No Ruby, you must instead cultivate your dewlap, and make it mighty among females!

Testing pictures.


----------



## Hyatt101 (Dec 6, 2012)

Sorry... but I'm just a tiny little thing, and uh... um... I don't have a dewlap! :shock: And, mommy doesn't think I ever will!


----------



## Missy (Dec 6, 2012)

:bow Wowza datz alotz ob bunbun!! All Hail da mightly Reuben!


----------



## I_heart_Fraggles (Dec 6, 2012)

Ruby the Great Jigglebun has spoken! He demands that you start working on a dewlap immediately.....


----------



## Anaira (Dec 6, 2012)

Indeed! You must keep trying Ruby; ask Fraggles for advice on how to grow dewlaps. I can't give advice, as manlaps are slightly different of course, and are purely muscle, but I hear pizza crusts are a good start...
Actually, small rabbits grow dewlaps better, as all the fat goes straight to the dewlaps, and doesn't get distributed over the hips. True story.

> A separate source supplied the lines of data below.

-- ==== Sys2Proof/Tests/Slice0.lean ====
section
/-! SUPPORT. Tests: ill-formed terms refused, words written out from 30_encoding R82, single steps with the values of
95_test_vectors.md, and for every statement with hypotheses a state and operands that meet them. -/

namespace Sys2Proof.Tests

open Sys2Proof Sys2Proof.Machine

/-! ### Helpers -/

/-- The next state, if there is one. -/
def nextOf : Result → Option State
  | .next t => some t
  | _       => none

theorem next_of_nextOf {r : Result} {t : State} (h : nextOf r = some t) : r = .next t := by
  cases r with
  | next u => rw [nextOf, Option.some.injEq] at h; rw [h]
  | fault f => cases h
  | refused x => cases h

/-- The reset state with one accumulator, four lanes and a configuration. -/
def regs (acc : Word) (xin : Lanes) (scale rnd : Bool) : State :=
  { State.reset with acc := acc, xin := xin, cfg := ⟨scale, rnd⟩ }

/-- Lane 0 alone. -/
def lane0 (x : Word) : Lanes := ⟨x, posZero, posZero, posZero⟩

/-- A host program on the reset state, to be run with no turn scheduled. -/
def prog (ops : List HostOp) : State := { State.reset with hostProg := ops }

/-- The reset state in a build without the 4-wide datapath. -/
def noVec : State := { State.reset with capVec := false }

/-- RUN-11's input, 1.0, -0.25, 0, 0.125, at 0x1000, then two elements that read as +0.0. -/
def memA : Memory :=
  [⟨0x1002, 0x80#8⟩, ⟨0x1003, 0x3F#8⟩, ⟨0x1006, 0x80#8⟩, ⟨0x1007, 0xBE#8⟩, ⟨0x100F, 0x3E#8⟩]

/-- An idle state ready for a stream command over that input. -/
def ready (src dst len : Word) : State := { State.reset with src := src, dst := dst, len := len, mem := memA }

/-- A run of a kind over that input at `pos`, six samples from 0x1000 to 0x2000. -/
def run (kind : RunKind) (pos acc : Word) : State :=
  { ready 0x1000#32 0x2000#32 6#32 with
    rkind := kind, pos := pos, acc := acc,
    status := { busy := true, done := false, err := false, wign := false, ecode := .noError },
    openRuns := [⟨0x1000#32, 0x2000#32, 6#32⟩] }

/-- The same run just ended, the host not having read STATUS. -/
def ended : State := finishRun (run .run1 6#32 one)

/-- The invariant of a running state, from facts that evaluate. -/
theorem inv_of_run {s : State} (hm : s.mem.wf = true) (he : s.status.ecode = .noError) (hr : s.status.err = false)
    (hd : s.status.done = false) (hw : s.buffers ∈ s.openRuns) (hv : s.capVec = true) (h16 : s.src.toNat % 16 = 0)
    (hi : s.src.toNat + 4 * s.len.toNat ≤ s.dst.toNat) (ho : s.dst.toNat + s.len.toNat ≤ 2 ^ 32)
    (hp : s.pos.toNat ≤ s.len.toNat)
    (h4 : s.rkind = .run4 → s.pos.toNat % 4 = 0 ∨ 4 * (s.len.toNat / 4) ≤ s.pos.toNat) : s.Inv := by
  refine ⟨hm, by simp [he, hr], fun _ => hd, fun _ => ⟨fun _ => hv, by omega, fun _ => h16, by omega, ho, ?_, hp, h4⟩,
    fun _ => hw⟩
  intro a ha
  rw [Bool.eq_false_iff, Ne, inOutputRange_iff]
  rw [inInputRange_iff] at ha
  omega

theorem run_inv {kind : RunKind} {pos acc : Word} (hp : pos.toNat ≤ 6) (h4 : kind = .run4 → pos.toNat % 4 = 0 ∨ 4 ≤ pos.toNat) :
    (run kind pos acc).Inv :=
  inv_of_run (s := run kind pos acc) (show memA.wf = true by decide) rfl rfl rfl (List.mem_singleton.2 rfl) rfl
    (show (0x1000#32).toNat % 16 = 0 by decide) (show (0x1000#32).toNat + 4 * (6#32).toNat ≤ (0x2000#32).toNat by decide)
    (show (0x2000#32).toNat + (6#32).toNat ≤ 2 ^ 32 by decide) hp
    (fun h => (h4 h).imp_right fun h' => Nat.le_trans (show 4 * ((6#32).toNat / 4) ≤ 4 by decide) h')

theorem idle_inv {s : State} (hm : s.mem.wf = true) (he : s.status.ecode = .noError) (hr : s.status.err = false)
    (hb : s.status.busy = false) : s.Inv :=
  ⟨hm, by simp [he, hr], by simp [hb], by simp [hb], by simp [hb]⟩

/-! ### Well-formedness: ill-formed terms are refused -/

theorem test_step4_ill_formed_without_vector : Instr.wellFormed false .step4 = false := by decide
theorem test_cvt4_ill_formed_without_vector : Instr.wellFormed false .cvt4 = false := by decide
theorem test_run4_ill_formed_without_vector : Instr.wellFormed false .run4 = false := by decide
theorem test_access_of_one_byte_refused : registerAccessDefined 0x10#8 1 = false := by decide
theorem test_access_of_eight_bytes_refused : registerAccessDefined 0x10#8 8 = false := by decide
theorem test_access_misaligned_refused : registerAccessDefined 0x12#8 4 = false := by decide
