-- ==== Sys2Proof/Config.lean ====
section
/-! DEFINITION. The implementation parameters of spec/00_scope.md section 4 and R8: what a platform fixes before the
first step. They are plain data that a state carries (log entry 2), so a statement about every state holds for every
choice of them. -/

namespace Sys2Proof

/-- What setup finds where a region's initial image is to be loaded from (R67, R399). -/
inductive Image where
  /-- no image is loaded into this region: its buffer starts as zeros (R35) -/
  | notLoaded
  /-- an image is asked for and its source is missing: `FATAL_BOOT` at setup (R67, R399) -/
  | missing
  /-- a flat byte dump with no header, byte i for offset i (R448) -/
  | bytes (contents : List Byte)
  deriving DecidableEq, Repr

/-- The bytes an image puts at offsets 0, 1, .. of its buffer (R67). -/
def Image.contents : Image → List Byte
  | .notLoaded => []
  | .missing => []
  | .bytes bs => bs

/-- What backs one tuple of the region table: RAM, ROM or the UART (R51). -/
inductive RegionKind where
  /-- a RAM buffer of `size` bytes (R64) -/
  | ram (size : Nat) (image : Image)
  /-- a ROM buffer of `size` bytes (R66) -/
  | rom (size : Nat) (image : Image)
  /-- the 16550-style UART (R68, R416) -/
  | uart
  deriving DecidableEq, Repr

/-- One tuple `(start, end, region)` of the region table: the half-open range `[start, stop)` (R51). -/
structure RegionEntry where
  start : Word
  stop : Word
  kind : RegionKind
  deriving DecidableEq, Repr

/-- How SLTIU extends its immediate: the parameter `SLTIU_IMM_EXT` (R223). -/
inductive ImmExt where
  | sext
  | zext
  deriving DecidableEq, Repr

/-- The named parameters of R8. -/
structure Config where
  /-- `RESET_PC` -/
  resetPc : Word
  /-- `REGION_TABLE`, in registration order, with the images of its regions -/
  regionTable : List RegionEntry
  /-- `RAM_MAX_SIZE` (R65) -/
  ramMaxSize : Nat
  /-- `UART_LSR_RESET` (R35) -/
  uartLsrReset : Byte
  /-- `JAL_SEXT_BITS`, default 21 (R101) -/
  jalSextBits : Nat := 21
  /-- `SLTIU_IMM_EXT`, default `sext` (R223) -/
  sltiuImmExt : ImmExt := .sext
  /-- `SC_RD_RESULT`, default 0 (R295) -/
  scRdResult : Word := 0
  deriving DecidableEq, Repr

/-- DESIGN CHOICE (log entries 3, 4): the configuration of `State.reset`. The open parameters have the values that
spec/95_test_vectors.md fixes for its examples, with no image loaded; the parameters with a default have it. -/
def Config.default : Config where
  resetPc := 0x1000
  regionTable :=
    [ { start := 0x0, stop := 0x1000, kind := .rom 0x1000 .notLoaded },
      { start := 0x1000, stop := 0x3000, kind := .ram 0x2000 .notLoaded },
      { start := 0x10000000, stop := 0x10000008, kind := .uart } ]
  ramMaxSize := 0x10000000
  uartLsrReset := 0

end Sys2Proof
end

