/-- The fetch word of an instruction: all of a standard word; of a compressed one the halfword, with zeros above it
(which the decoder ignores, R91). -/
def encode : Instr → BitVec 32
  | .lui rd imm => packU imm rd opLui
  | .auipc rd imm => packU imm rd opAuipc
  | .jal rd imm => packJ imm rd opJal
  | .jalr rd rs1 imm => packI imm rs1 0b000#3 rd opJalr
  | .beq rs1 rs2 imm => packB imm rs2 rs1 0b000#3 opBranch
  | .bne rs1 rs2 imm => packB imm rs2 rs1 0b001#3 opBranch
  | .blt rs1 rs2 imm => packB imm rs2 rs1 0b100#3 opBranch
  | .bge rs1 rs2 imm => packB imm rs2 rs1 0b101#3 opBranch
  | .bltu rs1 rs2 imm => packB imm rs2 rs1 0b110#3 opBranch
  | .bgeu rs1 rs2 imm => packB imm rs2 rs1 0b111#3 opBranch
  | .lb rd rs1 imm => packI imm rs1 0b000#3 rd opLoad
  | .lh rd rs1 imm => packI imm rs1 0b001#3 rd opLoad
  | .lw rd rs1 imm => packI imm rs1 0b010#3 rd opLoad
  | .ld rd rs1 imm => packI imm rs1 0b011#3 rd opLoad
  | .lbu rd rs1 imm => packI imm rs1 0b100#3 rd opLoad
  | .lhu rd rs1 imm => packI imm rs1 0b101#3 rd opLoad
  | .lwu rd rs1 imm => packI imm rs1 0b110#3 rd opLoad
  | .sb rs1 rs2 imm => packS imm rs2 rs1 0b000#3 opStore
  | .sh rs1 rs2 imm => packS imm rs2 rs1 0b001#3 opStore
  | .sw rs1 rs2 imm => packS imm rs2 rs1 0b010#3 opStore
  | .sd rs1 rs2 imm => packS imm rs2 rs1 0b011#3 opStore
  | .addi rd rs1 imm => packI imm rs1 0b000#3 rd opAluImm
  | .slti rd rs1 imm => packI imm rs1 0b010#3 rd opAluImm
  | .sltiu rd rs1 imm => packI imm rs1 0b011#3 rd opAluImm
  | .xori rd rs1 imm => packI imm rs1 0b100#3 rd opAluImm
  | .ori rd rs1 imm => packI imm rs1 0b110#3 rd opAluImm
  | .andi rd rs1 imm => packI imm rs1 0b111#3 rd opAluImm
  | .slli rd rs1 shamt => packR 0b0000000#7 shamt rs1 0b001#3 rd opAluImm
  | .srli rd rs1 shamt => packR 0b0000000#7 shamt rs1 0b101#3 rd opAluImm
  | .srai rd rs1 shamt => packR 0b0100000#7 shamt rs1 0b101#3 rd opAluImm
  | .addiw rd rs1 imm => packI imm rs1 0b000#3 rd opAluImm64
  | .slliw rd rs1 shamt => packR 0b0000000#7 shamt rs1 0b001#3 rd opAluImm64
  | .srliw rd rs1 shamt => packR 0b0000000#7 shamt rs1 0b101#3 rd opAluImm64
  | .sraiw rd rs1 shamt => packR 0b0100000#7 shamt rs1 0b101#3 rd opAluImm64
  | .add rd rs1 rs2 => packR 0b0000000#7 rs2 rs1 0b000#3 rd opAlu
  | .sub rd rs1 rs2 => packR 0b0100000#7 rs2 rs1 0b000#3 rd opAlu
  | .sll rd rs1 rs2 => packR 0b0000000#7 rs2 rs1 0b001#3 rd opAlu
  | .slt rd rs1 rs2 => packR 0b0000000#7 rs2 rs1 0b010#3 rd opAlu
  | .sltu rd rs1 rs2 => packR 0b0000000#7 rs2 rs1 0b011#3 rd opAlu
  | .xor rd rs1 rs2 => packR 0b0000000#7 rs2 rs1 0b100#3 rd opAlu
  | .srl rd rs1 rs2 => packR 0b0000000#7 rs2 rs1 0b101#3 rd opAlu
  | .sra rd rs1 rs2 => packR 0b0100000#7 rs2 rs1 0b101#3 rd opAlu
  | .or rd rs1 rs2 => packR 0b0000000#7 rs2 rs1 0b110#3 rd opAlu
  | .and rd rs1 rs2 => packR 0b0000000#7 rs2 rs1 0b111#3 rd opAlu
  | .mul rd rs1 rs2 => packR 0b0000001#7 rs2 rs1 0b000#3 rd opAlu
  | .mulh rd rs1 rs2 => packR 0b0000001#7 rs2 rs1 0b001#3 rd opAlu
  | .mulhsu rd rs1 rs2 => packR 0b0000001#7 rs2 rs1 0b010#3 rd opAlu
  | .mulhu rd rs1 rs2 => packR 0b0000001#7 rs2 rs1 0b011#3 rd opAlu
  | .div rd rs1 rs2 => packR 0b0000001#7 rs2 rs1 0b100#3 rd opAlu
  | .divu rd rs1 rs2 => packR 0b0000001#7 rs2 rs1 0b101#3 rd opAlu
  | .rem rd rs1 rs2 => packR 0b0000001#7 rs2 rs1 0b110#3 rd opAlu
  | .remu rd rs1 rs2 => packR 0b0000001#7 rs2 rs1 0b111#3 rd opAlu
  | .lrW rd rs1 rs2 aq rl => packAtomic 0b00010#5 aq rl rs2 rs1 0b010#3 rd
  | .lrD rd rs1 rs2 aq rl => packAtomic 0b00010#5 aq rl rs2 rs1 0b011#3 rd
  | .scW rd rs1 rs2 aq rl => packAtomic 0b00011#5 aq rl rs2 rs1 0b010#3 rd
  | .scD rd rs1 rs2 aq rl => packAtomic 0b00011#5 aq rl rs2 rs1 0b011#3 rd
  | .amoswapW rd rs1 rs2 aq rl => packAtomic 0b00001#5 aq rl rs2 rs1 0b010#3 rd
  | .amoswapD rd rs1 rs2 aq rl => packAtomic 0b00001#5 aq rl rs2 rs1 0b011#3 rd
  | .fence bits => bits ++ opFence
  | .ecall => 0x00000073#32
  | .ebreak => 0x00100073#32
  | .csrrw rd rs1 rs2 funct7 => packR funct7 rs2 rs1 0b001#3 rd opSystem
  | .csrrs rd rs1 rs2 funct7 => packR funct7 rs2 rs1 0b010#3 rd opSystem
  | .csrrc rd rs1 rs2 funct7 => packR funct7 rs2 rs1 0b011#3 rd opSystem
  | .csrrwi rd rs1 imm => packI imm rs1 0b101#3 rd opSystem
  | .csrrsi rd rs1 imm => packI imm rs1 0b110#3 rd opSystem
  | .csrrci rd rs1 imm => packI imm rs1 0b111#3 rd opSystem
  | .cAddi4spn rd' nzuimm => 0#16 ++ pack4spn nzuimm rd'
  | .cLw rd' rs1' uimm => 0#16 ++ packCLw 0b010#3 uimm rs1' rd'
  | .cSw rs1' rs2' uimm => 0#16 ++ packCLw 0b110#3 uimm rs1' rs2'
  | .cAddi rd imm => 0#16 ++ packCI 0b000#3 imm rd
  | .cJal imm => 0#16 ++ packCJ 0b001#3 imm
  | .cLi rd imm => 0#16 ++ packCI 0b010#3 imm rd
  | .cAddi16sp nzimm => 0#16 ++ pack16sp nzimm
  | .cLui rd nzimm => 0#16 ++ packCI 0b011#3 nzimm rd
  | .cSrli rd' shamt => 0#16 ++ packCA 0#1 0b00#2 rd' shamt
  | .cSrai rd' shamt => 0#16 ++ packCA 0#1 0b01#2 rd' shamt
  | .cAndi rd' imm => 0#16 ++ packCA (imm.extractLsb' 5 1) 0b10#2 rd' (imm.extractLsb' 0 5)
  | .cSub rd' rs2' => 0#16 ++ packCA 0#1 0b11#2 rd' (0b00#2 ++ rs2')
  | .cXor rd' rs2' => 0#16 ++ packCA 0#1 0b11#2 rd' (0b01#2 ++ rs2')
  | .cOr rd' rs2' => 0#16 ++ packCA 0#1 0b11#2 rd' (0b10#2 ++ rs2')
  | .cAnd rd' rs2' => 0#16 ++ packCA 0#1 0b11#2 rd' (0b11#2 ++ rs2')
  | .cJ imm => 0#16 ++ packCJ 0b101#3 imm
  | .cBeqz rs1' imm => 0#16 ++ packCB 0b110#3 imm rs1'
  | .cBnez rs1' imm => 0#16 ++ packCB 0b111#3 imm rs1'
  | .cSlli rd shamt => 0#16 ++ packC 0b000#3 0#1 rd shamt 0b10#2
  | .cSlli64 rd => 0#16 ++ packC 0b000#3 0#1 rd 0 0b10#2
  | .cJr rs1 => 0#16 ++ packC 0b100#3 0#1 rs1 0 0b10#2
  | .cMv rd rs2 => 0#16 ++ packC 0b100#3 0#1 rd rs2 0b10#2
  | .cEbreak => 0#16 ++ packC 0b100#3 1#1 0 0 0b10#2
  | .cJalr rs1 => 0#16 ++ packC 0b100#3 1#1 rs1 0 0b10#2
  | .cAdd rd rs2 => 0#16 ++ packC 0b100#3 1#1 rd rs2 0b10#2

/-! ## The expansion of a compressed instruction (R115, R340, R341) -/

/-- The register that a 3-bit field names: `x(8 + r')` (R116). -/
def Reg3.full (r : Reg3) : Reg := 8 + r.setWidth 5

/-- The standard instruction whose record the decoder of the spec delivers for a compressed one (spec/49_compressed.md);
`none` for a standard instruction and for the two forms that expand to nothing, c.ebreak and c.slli64. The immediate of
the record is the low bits of the value `v` in two's complement (R341). -/
def Instr.expand : Instr → Option Instr
  | .cAddi4spn rd' nzuimm => some (.addi rd'.full 2 (nzuimm.setWidth 12))
  | .cLw rd' rs1' uimm => some (.lw rd'.full rs1'.full (uimm.setWidth 12))
  | .cSw rs1' rs2' uimm => some (.sw rs1'.full rs2'.full (uimm.setWidth 12))
  | .cAddi rd imm => some (.addi rd rd (imm.signExtend 12))
  | .cJal imm => some (.jal 1 (imm.signExtend 21))
  | .cLi rd imm => some (.addi rd 0 (imm.signExtend 12))
  | .cAddi16sp nzimm => some (.addi 2 2 (nzimm.signExtend 12))
  | .cLui rd nzimm => some (.lui rd (nzimm.signExtend 20))
  | .cSrli rd' shamt => some (.srli rd'.full rd'.full shamt)
  | .cSrai rd' shamt => some (.srai rd'.full rd'.full shamt)
  | .cAndi rd' imm => some (.andi rd'.full rd'.full (imm.signExtend 12))
  | .cSub rd' rs2' => some (.sub rd'.full rd'.full rs2'.full)
  | .cXor rd' rs2' => some (.xor rd'.full rd'.full rs2'.full)
  | .cOr rd' rs2' => some (.or rd'.full rd'.full rs2'.full)
  | .cAnd rd' rs2' => some (.and rd'.full rd'.full rs2'.full)
  | .cJ imm => some (.jal 0 (imm.signExtend 21))
  | .cBeqz rs1' imm => some (.beq rs1'.full 0 (imm.signExtend 13))
  | .cBnez rs1' imm => some (.bne rs1'.full 0 (imm.signExtend 13))
  | .cSlli rd shamt => some (.slli rd rd shamt)
  | .cJr rs1 => some (.jalr 0 rs1 0)
  | .cMv rd rs2 => some (.add rd 0 rs2)
  | .cJalr rs1 => some (.jalr 1 rs1 0)
  | .cAdd rd rs2 => some (.add rd rd rs2)
  | .cSlli64 _ | .cEbreak => none
  | .lui _ _ | .auipc _ _ | .jal _ _ | .jalr _ _ _
  | .beq _ _ _ | .bne _ _ _ | .blt _ _ _ | .bge _ _ _ | .bltu _ _ _ | .bgeu _ _ _
  | .lb _ _ _ | .lh _ _ _ | .lw _ _ _ | .ld _ _ _ | .lbu _ _ _ | .lhu _ _ _ | .lwu _ _ _
  | .sb _ _ _ | .sh _ _ _ | .sw _ _ _ | .sd _ _ _
  | .addi _ _ _ | .slti _ _ _ | .sltiu _ _ _ | .xori _ _ _ | .ori _ _ _ | .andi _ _ _
  | .slli _ _ _ | .srli _ _ _ | .srai _ _ _ | .addiw _ _ _ | .slliw _ _ _ | .srliw _ _ _ | .sraiw _ _ _
  | .add _ _ _ | .sub _ _ _ | .sll _ _ _ | .slt _ _ _ | .sltu _ _ _
  | .xor _ _ _ | .srl _ _ _ | .sra _ _ _ | .or _ _ _ | .and _ _ _
  | .mul _ _ _ | .mulh _ _ _ | .mulhsu _ _ _ | .mulhu _ _ _
  | .div _ _ _ | .divu _ _ _ | .rem _ _ _ | .remu _ _ _
  | .lrW _ _ _ _ _ | .lrD _ _ _ _ _ | .scW _ _ _ _ _ | .scD _ _ _ _ _
  | .amoswapW _ _ _ _ _ | .amoswapD _ _ _ _ _
  | .fence _ | .ecall | .ebreak
  | .csrrw _ _ _ _ | .csrrs _ _ _ _ | .csrrc _ _ _ _ | .csrrwi _ _ _ | .csrrsi _ _ _ | .csrrci _ _ _ => none

/-! ## The host's entry -/

/-- The fetch word in which an instruction of `nbits` bits with value `w` stands lowest, zeros above it. Fetch is
little-endian (R60), so the table's bit numbering is the fetch word's. -/
def tableWord (nbits w : Nat) : BitVec 32 := BitVec.ofNat 32 (w % 2 ^ nbits)

/-- What the decoder reads from a row's word, `none` where it refuses it. -/
def decodeTableWord (nbits w : Nat) : Option Instr :=
  match decode (tableWord nbits w) with
  | .ok i => some i
  | .error _ => none

end Sys2Proof
end

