-- ==== Sys2Proof/Machine/State.lean ====
section
/-! DEFINITION. The state of the machine (spec/10_state.md), the reasons setup can stop, and the state after reset. -/

namespace Sys2Proof.Machine

/-- Everything the spec gives the machine (spec/10_state.md R20 to R35), as plain data. -/
structure State where
  /-- `x0` to `x31` (R20); the cell of `x0` holds 0 at the end of every step (R22) -/
  regs : Vector Word 32
  /-- the address of the instruction being executed (R24) -/
  pc : Word
  /-- the CSR file: cells 0 to 4095 (R27), canonical, unlisted cells 0 -/
  csr : Cells 64
  /-- `none`, or the record of the fatal error that stopped the machine (R33) -/
  halted : Option HaltRecord
  /-- the region table with the contents of its regions (R31, R51) -/
  bus : Bus
  /-- the implementation parameters (R8): read, never written by a step (log entry 2) -/
  cfg : Config
  deriving DecidableEq, Repr

/-- Why setup fails: the two fatal errors "before execution starts" (spec/60_exceptions.md R399). Raised by
`State.setup` only, never by a step or an instruction: on a machine on which one was raised no step ever runs. Safe:
there is no state that a claim could be about. -/
inductive Fault where
  /-- `FATAL_BOOT`, raised by `State.setup`: the image of this tuple of the table is missing or larger than its
  region (R67). Safe. -/
  | boot (entry : Nat)
  /-- `FATAL_RAM_SIZE`, raised by `State.setup`: the RAM of this tuple is larger than `RAM_MAX_SIZE` (R65). Safe. -/
  | ramSize (entry : Nat)
  deriving DecidableEq, Repr

/-- Why the model has no answer. -/
inductive Refusal where
  /-- An instruction whose meaning is not written yet, raised by an arm of `exec`. No arm raises it: every
  instruction has its meaning. Safe. -/
  | notModelled (mnemonic : String)
  deriving DecidableEq, Repr

/-- The state after reset of a machine with a given configuration (R34, R35, R442): `pc = RESET_PC`, registers and
CSRs 0, not halted, buffers as loaded. -/
def State.resetFor (cfg : Config) : State where
  regs := Vector.replicate 32 0
  pc := cfg.resetPc
  csr := []
  halted := none
  bus := Bus.ofConfig cfg
  cfg := cfg

/-- The machine right after reset, for the configuration `Config.default` (DESIGN CHOICE, log entries 3 and 4). -/
def State.reset : State := State.resetFor Config.default

end Sys2Proof.Machine
end

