-- ==== Sys2Proof/Machine/Atomic.lean ====
section
/-! DEFINITION. The atomic opcode (spec/47_atomic.md R290 to R300). `aq`, `rl` and the `rs2` field of LR are ignored (R290). -/

namespace Sys2Proof.Machine

/-- LR.W rd, (rs1) (R291): a load with no displacement; no reservation is recorded (R293). -/
def execLrW (rd rs1 : Reg) (s : State) : Result :=
  load 4 4 (sext 32) rd (s.getX rs1) s

/-- LR.D rd, (rs1) (R292): a load with no displacement; no reservation is recorded (R293). -/
def execLrD (rd rs1 : Reg) (s : State) : Result :=
  load 4 8 (zext 64) rd (s.getX rs1) s

/-- SC.W rd, rs2, (rs1) (R294): always stores, consults nothing (R295). -/
def execScW (rd rs1 rs2 : Reg) (s : State) : Result :=
  storeConditional 4 rd (s.getX rs1) (s.getX rs2) s

/-- SC.D rd, rs2, (rs1) (R296): always stores, consults nothing (R295). -/
def execScD (rd rs1 rs2 : Reg) (s : State) : Result :=
  storeConditional 8 rd (s.getX rs1) (s.getX rs2) s

/-- AMOSWAP.W rd, rs2, (rs1) (R297). -/
def execAmoswapW (rd rs1 rs2 : Reg) (s : State) : Result :=
  swap 4 (sext 32) rd (s.getX rs1) (s.getX rs2) s

/-- AMOSWAP.D rd, rs2, (rs1) (R298). -/
def execAmoswapD (rd rs1 rs2 : Reg) (s : State) : Result :=
  swap 8 (zext 64) rd (s.getX rs1) (s.getX rs2) s

end Sys2Proof.Machine
end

For more pictures of me, go Here


----------



## Hyatt101 (Dec 6, 2012)

Thank you Rueben! I will try to get a dewlap ASAP!


----------



## MiniLopHop (Dec 7, 2012)

Sophie here, oh great jigglebun you are an inspiration! It is no wonder I am queen of our warren, I have the largest dewlap by far!


----------



## MiniLopHop (Dec 7, 2012)

Oh hail the jigglebun!!! I am following your lead and doing my best to cultivate my dudelap! It's still not as impressive as yours, but it is getting there.


----------